For each line below with the word "writes", write out a copy.

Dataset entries
------------

-- ==== Sys2Proof/Machine/DisplayRegs.lean ====
section
/-! DEFINITION. Access to the display registers (41_display_registers.md): REGREAD and REGWRITE, and the twelve register rows
as operations of their own; then IFR and IFW. -/

namespace Sys2Proof.Machine

/-- REGREAD of a selected register address (R154; R140 to R151). -/
def regRead (r : DispReg) (s : State) : ReadRes :=
  match r with
  | .lcdc => .value .ok s.lcdc
  | .stat => .value .ok s.stat
  | .scy => .value .ok s.scy
  | .scx => .value .ok s.scx
  | .ly => .value .ok s.ly
  | .noneFF45 => .error .badreg
  | .noneFF46 => .error .badreg
  | .bgp => .value .ok s.bgp
  | .obp0 => .value .ok s.obp0
  | .obp1 => .value .ok s.obp1
  | .wy => .value .ok s.wy
  | .wx => .value .ok s.wx

/-- REGWRITE of a selected register address (R154; R140 to R151): a palette register recomputes its map, LY discards. -/
def regWrite (r : DispReg) (v : Byte) (s : State) : WriteRes × State :=
  match r with
  | .lcdc => (.done .ok, { s with lcdc := v })
  | .stat => (.done .ok, { s with stat := v })
  | .scy => (.done .ok, { s with scy := v })
  | .scx => (.done .ok, { s with scx := v })
  | .ly => (.done .ok, s)
  | .noneFF45 => (.error .badreg, s)
  | .noneFF46 => (.error .badreg, s)
  | .bgp => (.done .ok, { s with bgp := v, bgmap := palDecode v })
  | .obp0 => (.done .ok, { s with obp0 := v, obmap0 := palDecode v })
  | .obp1 => (.done .ok, { s with obp1 := v, obmap1 := palDecode v })
  | .wy => (.done .ok, { s with wy := v })
  | .wx => (.done .ok, { s with wx := v })

/-- One register access run by itself: what REGREAD or REGWRITE returned is recorded (log 8). -/
def regAccess (r : DispReg) (acc : ByteAccess) (s : State) : Host.Outcome State Fault Refusal :=
  match acc with
  | .read => .next (s.byteDone (.read (regRead r s)))
  | .write v => .next ((regWrite r v s).2.byteDone (.wrote (regWrite r v s).1))

/-- FF40, LCDC (R140). -/
def execRegFF40 (acc : ByteAccess) (s : State) : Host.Outcome State Fault Refusal := regAccess .lcdc acc s

/-- FF41, STAT (R141). -/
def execRegFF41 (acc : ByteAccess) (s : State) : Host.Outcome State Fault Refusal := regAccess .stat acc s

/-- FF42, SCY (R142). -/
def execRegFF42 (acc : ByteAccess) (s : State) : Host.Outcome State Fault Refusal := regAccess .scy acc s

/-- FF43, SCX (R143). -/
def execRegFF43 (acc : ByteAccess) (s : State) : Host.Outcome State Fault Refusal := regAccess .scx acc s

/-- FF44, LY (R144). -/
def execRegFF44 (acc : ByteAccess) (s : State) : Host.Outcome State Fault Refusal := regAccess .ly acc s

/-- FF45, no register (R145). -/
def execRegFF45 (acc : ByteAccess) (s : State) : Host.Outcome State Fault Refusal := regAccess .noneFF45 acc s

/-- FF46, no register and no transfer (R146). -/
def execRegFF46 (acc : ByteAccess) (s : State) : Host.Outcome State Fault Refusal := regAccess .noneFF46 acc s

/-- FF47, BGP (R147). -/
def execRegFF47 (acc : ByteAccess) (s : State) : Host.Outcome State Fault Refusal := regAccess .bgp acc s

/-- FF48, OBP0 (R148). -/
def execRegFF48 (acc : ByteAccess) (s : State) : Host.Outcome State Fault Refusal := regAccess .obp0 acc s

/-- FF49, OBP1 (R149). -/
def execRegFF49 (acc : ByteAccess) (s : State) : Host.Outcome State Fault Refusal := regAccess .obp1 acc s

/-- FF4A, WY (R150). -/
def execRegFF4A (acc : ByteAccess) (s : State) : Host.Outcome State Fault Refusal := regAccess .wy acc s

/-- FF4B, WX (R151). -/
def execRegFF4B (acc : ByteAccess) (s : State) : Host.Outcome State Fault Refusal := regAccess .wx acc s

/-- IFR (R152): a read does not clear. -/
def execIfr (s : State) : Host.Outcome State Fault Refusal := .next (s.respond (.done .ok (zext s.ifl)))

/-- IFW (R153): all 8 bits are stored. -/
def execIfw (v : Byte) (s : State) : Host.Outcome State Fault Refusal :=
  .next (({ s with ifl := v } : State).respond (.done .ok 0))

end Sys2Proof.Machine
end

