-- ==== Sys2Proof/Laws/Render.lean ====
section
/-! SUPPORT. What the renderer reads and writes. -/

namespace Sys2Proof.Machine

/-! ### A rendered line changes FB only -/

@[simp] theorem renderLine_lcdc (s : State) (y : Nat) : (renderLine s y).lcdc = s.lcdc := rfl
@[simp] theorem renderLine_stat (s : State) (y : Nat) : (renderLine s y).stat = s.stat := rfl
@[simp] theorem renderLine_scy (s : State) (y : Nat) : (renderLine s y).scy = s.scy := rfl
@[simp] theorem renderLine_scx (s : State) (y : Nat) : (renderLine s y).scx = s.scx := rfl
@[simp] theorem renderLine_ly (s : State) (y : Nat) : (renderLine s y).ly = s.ly := rfl
@[simp] theorem renderLine_bgp (s : State) (y : Nat) : (renderLine s y).bgp = s.bgp := rfl
@[simp] theorem renderLine_obp0 (s : State) (y : Nat) : (renderLine s y).obp0 = s.obp0 := rfl
@[simp] theorem renderLine_obp1 (s : State) (y : Nat) : (renderLine s y).obp1 = s.obp1 := rfl
@[simp] theorem renderLine_wy (s : State) (y : Nat) : (renderLine s y).wy = s.wy := rfl
@[simp] theorem renderLine_wx (s : State) (y : Nat) : (renderLine s y).wx = s.wx := rfl
@[simp] theorem renderLine_ifl (s : State) (y : Nat) : (renderLine s y).ifl = s.ifl := rfl
@[simp] theorem renderLine_clk (s : State) (y : Nat) : (renderLine s y).clk = s.clk := rfl
@[simp] theorem renderLine_bgmap (s : State) (y : Nat) : (renderLine s y).bgmap = s.bgmap := rfl
@[simp] theorem renderLine_obmap0 (s : State) (y : Nat) : (renderLine s y).obmap0 = s.obmap0 := rfl
@[simp] theorem renderLine_obmap1 (s : State) (y : Nat) : (renderLine s y).obmap1 = s.obmap1 := rfl
@[simp] theorem renderLine_vram (s : State) (y : Nat) : (renderLine s y).vram = s.vram := rfl
@[simp] theorem renderLine_oam (s : State) (y : Nat) : (renderLine s y).oam = s.oam := rfl
@[simp] theorem renderLine_rom (s : State) (y : Nat) : (renderLine s y).rom = s.rom := rfl
@[simp] theorem renderLine_romLen (s : State) (y : Nat) : (renderLine s y).romLen = s.romLen := rfl
@[simp] theorem renderLine_wram (s : State) (y : Nat) : (renderLine s y).wram = s.wram := rfl
@[simp] theorem renderLine_zram (s : State) (y : Nat) : (renderLine s y).zram = s.zram := rfl
@[simp] theorem renderLine_serial (s : State) (y : Nat) : (renderLine s y).serial = s.serial := rfl
@[simp] theorem renderLine_queue (s : State) (y : Nat) : (renderLine s y).queue = s.queue := rfl
@[simp] theorem renderLine_connected (s : State) (y : Nat) : (renderLine s y).connected = s.connected := rfl
@[simp] theorem renderLine_phase (s : State) (y : Nat) : (renderLine s y).phase = s.phase := rfl
@[simp] theorem renderLine_events (s : State) (y : Nat) : (renderLine s y).events = s.events := rfl
@[simp] theorem renderLine_hold (s : State) (y : Nat) : (renderLine s y).hold = s.hold := rfl
@[simp] theorem renderLine_resp (s : State) (y : Nat) : (renderLine s y).resp = s.resp := rfl
@[simp] theorem renderLine_dresp (s : State) (y : Nat) : (renderLine s y).dresp = s.dresp := rfl
@[simp] theorem renderLine_byteRes (s : State) (y : Nat) : (renderLine s y).byteRes = s.byteRes := rfl
@[simp] theorem renderLine_inputs (s : State) (y : Nat) : (renderLine s y).inputs = s.inputs := rfl

@[simp] theorem renderLine_readCell (s : State) (y : Nat) (c : Cell) : (renderLine s y).readCell c = s.readCell c := rfl

/-! ### The bytes of a row -/

theorem flatMap_replicate_getElem? (f : Nat → Byte) (n x c : Nat) (hc : c < 3) :
    ((List.range n).flatMap fun x => List.replicate 3 (f x))[x * 3 + c]? = if x < n then some (f x) else none := by
  induction n with
  | zero => simp
  | succ n ih =>
    have hlen : ((List.range n).flatMap fun x => List.replicate 3 (f x)).length = n * 3 := by simp [List.length_flatMap]
    rw [List.range_succ, List.flatMap_append]
    rcases Nat.lt_trichotomy x n with h | h | h
    · rw [List.getElem?_append_left (by omega), ih, if_pos h, if_pos (by omega)]
    · subst h
      rw [List.getElem?_append_right (by omega), hlen, Nat.add_sub_cancel_left, if_pos (by omega)]
      interval_cases c <;> simp
    · rw [List.getElem?_append_right (by omega), hlen, if_neg (by omega)]
      simp [List.flatMap_cons]
      omega

theorem rowBytes_length (s : State) (y : Nat) : (rowBytes s y).length = 480 := by
  simp [rowBytes, List.length_flatMap]

theorem rowBytes_getElem? (s : State) (y : Nat) {k : Nat} (hk : k < 480) : (rowBytes s y)[k]? = some (pixel s (k / 3) y) := by
  have h := flatMap_replicate_getElem? (fun x => pixel s x y) 160 (k / 3) (k % 3) (Nat.mod_lt _ (by decide))
  rw [if_pos (by omega), show k / 3 * 3 + k % 3 = k by omega] at h
  exact h

/-- FB after a rendered line: row `y` is the row's pixels, every other byte as before (R175, R187). -/
theorem renderLine_fb_read (s : State) (y i : Nat) :
    (renderLine s y).fb.read i =
      if y * 480 ≤ i ∧ i < y * 480 + 480 then pixel s ((i - y * 480) / 3) y else s.fb.read i := by
  have hbase : fbIndex 0 y 0 = y * 480 := by
    simp only [fbIndex, Config.fbWidth, Config.channels]
    omega
  show (s.fb.splice (fbIndex 0 y 0) (rowBytes s y)).read i = _
  rw [Memory.read_splice, rowBytes_length, hbase]
  split
  · rename_i h
    rw [rowBytes_getElem? s y (by omega)]
    rfl
  · rfl

/-- What the renderer reads: LCDC bits 4 and 3, SCY, SCX, VRAM and BGMAP, nothing else (R185). -/
theorem pixel_congr {s t : State} (h4 : tileSelUnsigned t = tileSelUnsigned s) (h3 : mapSelHigh t = mapSelHigh s)
    (hy : t.scy = s.scy) (hx : t.scx = s.scx) (hv : t.vram = s.vram) (hm : t.bgmap = s.bgmap) (x y : Nat) :
    pixel t x y = pixel s x y := by
  unfold pixel bgRow bgCol vramByte State.readCell State.mem
  rw [h4, h3, hy, hx, hv, hm]

/-- Every intensity of a decoded map is one of the four of R184. -/
theorem palDecode_get (p : Byte) (id : BitVec 2) :
    (palDecode p).get id = 255 ∨ (palDecode p).get id = 192 ∨ (palDecode p).get id = 96 ∨ (palDecode p).get id = 0 := by
  have hs : ∀ g : BitVec 2, shade g = 255 ∨ shade g = 192 ∨ shade g = 96 ∨ shade g = 0 := by decide
  unfold PalMap.get palDecode
  split <;> exact hs _

end Sys2Proof.Machine
end

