theorem ReadFrame.read1 {s t : State} (a : Addr) (h : ReadFrame s t) : ReadFrame s (read1 a t).2 := by
  rw [read1_state a t]
  exact congrArg (fun u : State => { u with serial := (Machine.read1 a t).2.serial }) h

/-- Settles O19: READ1 and a response keep the frame, and the stub too at an address that is not its own. -/
theorem readsChangeOnlyTheResponse : Obligations.ReadsChangeOnlyTheResponse := by
  intro s t
  have hresp {y : SerialStub} (u : State) (x : Resp) (hu : u.serial = y) : (u.respond x).serial = y := hu
  have hread {a : Addr} (hregion : region a ≠ .serial) (u : State) (hu : u.serial = s.serial) :
      (read1 a u).2.serial = s.serial := by rwa [read1_state_of_not_serial u hregion]
  refine ⟨fun a h => ⟨?rdbFrame, fun hregion => ?rdbSerial⟩, fun a h => ⟨?rdwFrame, fun hlow hhigh => ?rdwSerial⟩,
    fun a sb sc href h => ?reference, fun h => ?ifr, fun h => ?reserved⟩
  case rdbFrame => exact exec_rdb_keeps (P := ReadFrame s) (fun u => .read1 a) (fun u x => .respond x) h rfl
  case rdbSerial => exact exec_rdb_keeps (P := fun u => u.serial = s.serial) (hread hregion) hresp h rfl
  case rdwFrame =>
    exact exec_rdw_keeps (P := ReadFrame s) (fun u => .read1 a) (fun u => .read1 (a + 1)) (fun u x => .respond x) h rfl
  case rdwSerial =>
    exact exec_rdw_keeps (P := fun u => u.serial = s.serial) (hread hlow) (hread hhigh) hresp h rfl
  case reference =>
    have hkeep (b : Addr) (u : State) (hu : u.serial = .reference sb sc) : (read1 b u).2.serial = .reference sb sc :=
      read1_serial_of_reference hu
    rw [href]
    rcases h with h | h
    · exact exec_rdb_keeps (P := fun u => u.serial = .reference sb sc) (hkeep a) hresp h href
    · exact exec_rdw_keeps (P := fun u => u.serial = .reference sb sc) (hkeep a) (hkeep (a + 1)) hresp h href
  case ifr | reserved =>
    cases h
    rfl

/-! ### What writes leave alone (R115) -/

/-- A register of the display region, with the map that is cached from it, is as before. -/
def SameRegister (d : DispReg) (s t : State) : Prop :=
  match d with
  | .lcdc => t.lcdc = s.lcdc
  | .stat => t.stat = s.stat
  | .scy => t.scy = s.scy
  | .scx => t.scx = s.scx
  | .ly => t.ly = s.ly
  | .noneFF45 | .noneFF46 => True
  | .bgp => t.bgp = s.bgp ∧ t.bgmap = s.bgmap
  | .obp0 => t.obp0 = s.obp0 ∧ t.obmap0 = s.obmap0
  | .obp1 => t.obp1 = s.obp1 ∧ t.obmap1 = s.obmap1
  | .wy => t.wy = s.wy
  | .wx => t.wx = s.wx

theorem SameRegister.trans {d : DispReg} {s t u : State} (h : SameRegister d s t) (h' : SameRegister d t u) :
    SameRegister d s u := by
  cases d with
  | bgp | obp0 | obp1 => exact ⟨h'.1.trans h.1, h'.2.trans h.2⟩
  | noneFF45 | noneFF46 => trivial
  | lcdc | stat | scy | scx | ly | wy | wx => exact Eq.trans h' h

theorem SameRegisters.sameRegister {s t : State} (h : SameRegisters s t) (hly : t.ly = s.ly) (d : DispReg) :
    SameRegister d s t := by
  cases d <;> simp [SameRegister, h, hly]

/-- A register write stores one register and its map, so it leaves each of the others: a goal per pair of registers. -/
theorem regWrite_sameRegister {d e : DispReg} (v : Byte) (s : State) (h : e ≠ d) : SameRegister d s (regWrite e v s).2 := by
  cases e <;> cases d <;> simp [SameRegister, regWrite] at h ⊢

/-- WRITE1 leaves every display register but the one at its address. -/
theorem write1_sameRegister {a : Addr} {d : DispReg} (v : Byte) (s : State) (h : a ≠ d.addr) :
    SameRegister d s (write1 a v s).2 := by
  rcases regionWrite_cases (region a) a v s with ⟨c, -, hw⟩ | ⟨-, w, hw⟩ | ⟨-, hw⟩ | ⟨-, e, he, hw⟩ <;> rw [write1, hw]
  · exact SameRegisters.sameRegister (by simp [SameRegisters]) (s.writeCell_ly c v) d
  · exact SameRegisters.sameRegister (by simp [SameRegisters]) rfl d
  · exact SameRegisters.sameRegister (by simp [SameRegisters]) rfl d
  · refine regWrite_sameRegister v s fun hed => h ?_
    rw [addr_of_dispReg he, hed]

/-- WRITE1 leaves the serial stub outside its region. -/
theorem write1_serial {a : Addr} (v : Byte) (s : State) (h : region a ≠ .serial) : (write1 a v s).2.serial = s.serial := by
  rcases regionWrite_cases (region a) a v s with ⟨c, -, hw⟩ | ⟨-, w, hw⟩ | ⟨hr, -⟩ | ⟨-, e, -, hw⟩
  · rw [write1, hw, State.writeCell_serial]
  · rw [write1, hw]
  · exact absurd hr h
  · obtain ⟨-, -, -, hserial, -⟩ := regWrite_frame e v s
    rw [write1, hw, hserial]

/-- What writes at the addresses in `W` leave as it was in `s` (R115). -/
structure WriteFrame (W : Addr → Prop) (s t : State) : Prop where
  cells : ∀ c, (∀ a, W a → busCell a s ≠ some c) → t.readCell c = s.readCell c
  serial : (∀ a, W a → region a ≠ .serial) → t.serial = s.serial
  registers : ∀ d : DispReg, ¬ W d.addr → SameRegister d s t
  engine : SameEngine s t
  channel : SameChannel s t
  platform : SamePlatform s t
  dresp : t.dresp = s.dresp
  byteRes : t.byteRes = s.byteRes

theorem WriteFrame.refl (W : Addr → Prop) (s : State) : WriteFrame W s s where
  cells _ _ := rfl
  serial _ := rfl
  registers d _ := SameRegisters.sameRegister (by simp [SameRegisters]) rfl d
  engine := by simp [SameEngine]
  channel := by simp [SameChannel]
  platform := by simp [SamePlatform]
  dresp := rfl
  byteRes := rfl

------------

- Expected answer
/-! SUPPORT. What the renderer reads and writes. -/
/-! ### What writes leave alone (R115) -/
/-- What writes at the addresses in `W` leave as it was in `s` (R115). -/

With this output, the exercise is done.